Я — связист, встал в сторонке, чтоб не мешать разбираться специалистам. Хотя и так понятно, что вытекла вода из системы охлаждения. Стою себе спокойно и думаю: техническая помощь здесь, целый кузов запчастей здесь, главный специалист тоже здесь — переживать не о чем. Сейчас починят и поедем своих догонять. А свои медленно, но верно уезжают всё дальше и тоннель неотвратимо проглатывает последние машины.

На дороге остались наши две машины и «духовский» УАЗ. Стоит он себе спокойно, чуть сзади. Его бородатые загорелые пассажиры не выходят, смотрят через окна: чего будут делать эти озадаченные «шурави», то есть советские?

Не зря я надеялся на наших спецов! Неисправность быстро обнаружили. Оказалось, что перетёрся патрубок системы охлаждения, который соединяет нижнюю ванну радиатора с двигателем. Небольшая дырочка — а ехать нельзя. Патрубок заменить — дело на 15 минут, если есть запасной. Ну, это если есть…

Конечно же, сработал закон подлости. Перерыли всё в кузове «Урала», но патрубка нет — и ничего похожего, близко нет! Сам по себе он короткий, сантиметров двадцать пять, перетёрся прямо возле хомута у края трубы радиатора.

Докладываем по радио начальнику нашей колонны о происшествии — а что толку? Помочь они не могут и остановиться тоже. Колонны не останавливают из‑за одной машины.

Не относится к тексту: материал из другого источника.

-- ==== Sys2Proof/Machine/Operands.lean ====
section
/-! DEFINITION. The operating mode and every implicit operand of the instructions: CPUID's registers and dynamic
inputs, the selectors, the stack pointer and the addresses of the stack items (no encoding has an explicit operand,
30_encoding.md R94). -/

namespace Sys2Proof.Machine

/-! ### Modes -/

/-- The operating modes (45_iret.md R305, R306). -/
inductive Mode where
  | realAddress
  | protectedMode
  | virtual8086
  | compatibility
  | bits64
  deriving DecidableEq, Repr

/-- The operating mode as a function of CR0.PE, IA32_EFER.LMA, EFLAGS.VM and the L-bit of the current code segment
(45_iret.md R305, R306). -/
def modeOf (s : State) : Mode :=
  if s.cr.pe = false then .realAddress
  else if s.msr.lma = false then (if flagOf s.eflags .vm then .virtual8086 else .protectedMode)
  else if s.cs.hidden.long then .bits64 else .compatibility

/-- 64-bit mode. -/
def inBits64 (s : State) : Bool := modeOf s == .bits64

/-- The code size of the current mode and code segment: 16 in real-address and virtual-8086 mode, the D-bit in
protected and compatibility mode, 64-bit mode on its own (30_encoding.md R96, log 33). -/
def codeSizeOf (s : State) : CodeSize :=
  match modeOf s with
  | .realAddress => .bits16
  | .virtual8086 => .bits16
  | .protectedMode => if s.cs.hidden.db then .bits32 else .bits16
  | .compatibility => if s.cs.hidden.db then .bits32 else .bits16
  | .bits64 => .mode64

/-! ### General registers -/

/-- The low 32 bits of a 64-bit register (00_scope.md R10). -/
def low32 (x : Qword) : Dword := x.setWidth 32

/-- EAX, the leaf number (40_cpuid.md R120); bits 63:32 of RAX are ignored (10_state.md R21). -/
def leafInput (s : State) : Dword := low32 s.gpr.rax

/-- ECX, the sub-leaf number (40_cpuid.md R120). -/
def subleafInput (s : State) : Dword := low32 s.gpr.rcx

/-- AL, BL, CL, DL are the low bytes (10_state.md R22); this is the alias of any of the four. -/
def lowByte (x : Qword) : Byte := x.setWidth 8

/-- The dynamic inputs of CPUID, read from the state (00_scope.md R7). -/
def dynOf (s : State) : Dyn :=
  { initialApicId := s.plat.initialApicId
    x2apicId := s.plat.x2apicId
    osxsave := s.cr.osxsave
    xcr0 := s.cr.xcr0
    xss := s.msr.xss
    platformDcaCap := low32 s.msr.platformDcaCap }

/-- IA32_MISC_ENABLE.BOOT_NT4, bit 22 (10_state.md R32). -/
def bootNt4 (s : State) : Bool := s.msr.miscEnable.getLsbD 22

/-! ### Selectors (10_state.md R34: RPL bits 1:0, table indicator bit 2, index bits 15:3) -/

/-- Requested privilege level of a selector. -/
def rplOf (sel : Word) : BitVec 2 := sel.extractLsb' 0 2

/-- The local/global bit: true for a local table. -/
def isLocal (sel : Word) : Bool := sel.getLsbD 2

/-- The index into a descriptor table. -/
def indexOf (sel : Word) : Nat := (sel.extractLsb' 3 13).toNat

/-- A NULL selector: index and table bit are 0, that is 0000H to 0003H (45_iret.md R322). -/
def isNull (sel : Word) : Bool := (sel.extractLsb' 2 14) == 0

/-- The descriptor describes a code segment. -/
def isCode (d : Descriptor) : Bool :=
  match d.kind with
  | .code _ => true
  | .data _ => false
  | .tss _ => false
  | .other => false

/-- The descriptor describes a writable data segment. -/
def isWritableData (d : Descriptor) : Bool := d.kind == .data true

/-- "data or non-conforming code segment" (45_iret.md R354). -/
def isDataOrNonconforming (d : Descriptor) : Bool :=
  match d.kind with
  | .code conforming => !conforming
  | .data _ => true
  | .tss _ => false
  | .other => false

/-! ### Linear addresses -/

/-- A linear address is 64 bits in 64-bit mode and 32 bits elsewhere, that of a descriptor too: in compatibility mode
its upper half is dropped, although R330 tests all 64 bits (DESIGN CHOICE, log 24). -/
def wrapLinear (s : State) (a : Qword) : Qword := if inBits64 s then a else (low32 a).setWidth 64

/-- The canonical test: bits 63 down to L-1 are all equal, L the linear-address width the part reports; a free
value where it reports none (20_memory.md R69, log 19). -/
def isCanonical (cfg : CpuidConfig) (a : Qword) : Bool :=
  let l := linearAddressBits cfg
  if l = 0 ∨ 64 < l then Config.openCanonical cfg a
  else (a.toNat >>> (l - 1) == 0) || (a.toNat >>> (l - 1) == 2 ^ (65 - l) - 1)

/-! ### The stack (20_memory.md R66) -/

/-- The low bits of RSP that address the stack: RSP in 64-bit mode, else ESP or SP by the stack segment's size
attribute (20_memory.md R66, log 24). -/
def stackMask (s : State) : Qword :=
  if inBits64 s then 0xFFFFFFFFFFFFFFFF
  else if s.ss.hidden.db then 0x00000000FFFFFFFF
  else 0x000000000000FFFF

/-- The stack offset `off` bytes above the top of the stack, modulo the stack's address size. -/
def stackOffset (s : State) (off : Nat) : Qword := (s.gpr.rsp + BitVec.ofNat 64 off) &&& stackMask s

/-- The linear address of that offset: SS.base, 0 in 64-bit mode, plus the offset (20_memory.md R66). -/
def stackLinear (s : State) (off : Nat) : Qword :=
  if inBits64 s then stackOffset s off
  else wrapLinear s (s.ss.hidden.base.setWidth 64 + stackOffset s off)

/-- `within_stack_limits(k)` at `off` bytes above the top: the `k` bytes lie inside the limit held in the hidden part
of SS (20_memory.md R67, log 17). -/
def withinStackLimits (s : State) (off k : Nat) : Bool :=
  (stackOffset s off).toNat + k ≤ s.ss.hidden.limit.toNat + 1

/-- `within_cs_limit(seg, ip)`: the instruction pointer is inside the segment's limit (20_memory.md R68, log 17). -/
def withinCsLimit (limit : Dword) (ip : Qword) : Bool := ip.toNat ≤ limit.toNat

/-- RSP after `k` bytes are popped: the pointer advances modulo the stack's address size, the bits above it are
untouched (20_memory.md R66). -/
def rspAfterPop (s : State) (k : Nat) : Qword :=
  (s.gpr.rsp &&& ~~~stackMask s) ||| stackOffset s k

end Sys2Proof.Machine
end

В результате мозгового штурма специалистов принимается гениальное решение: отрезать патрубок в месте дыры — он станет на 4 см короче, немного стянуть его с двигателя, а на радиаторе ослабить крепление и попробовать чуть, чуть отодвинуть его назад. С горем пополам удалось сдвинуть радиатор, натянуть и закрепить патрубок. Главное, чтобы вентилятором не посекло радиатор! А ведь нам ещё около 400 км ехать: два перевала впереди.

Есть надежда, что в месте ночёвки — в Пули‑Хумри, где стояла наша тропосферная станция, — мы найдём такой патрубок.

Машина готова — пора ехать. И так провозились минут сорок. Капитан командует моему водителю:

— Заливай воду!

И тут — картина маслом:

— Нет воды, товарищ капитан!

— Как нет?! Ты что, первый раз в горы поехал?!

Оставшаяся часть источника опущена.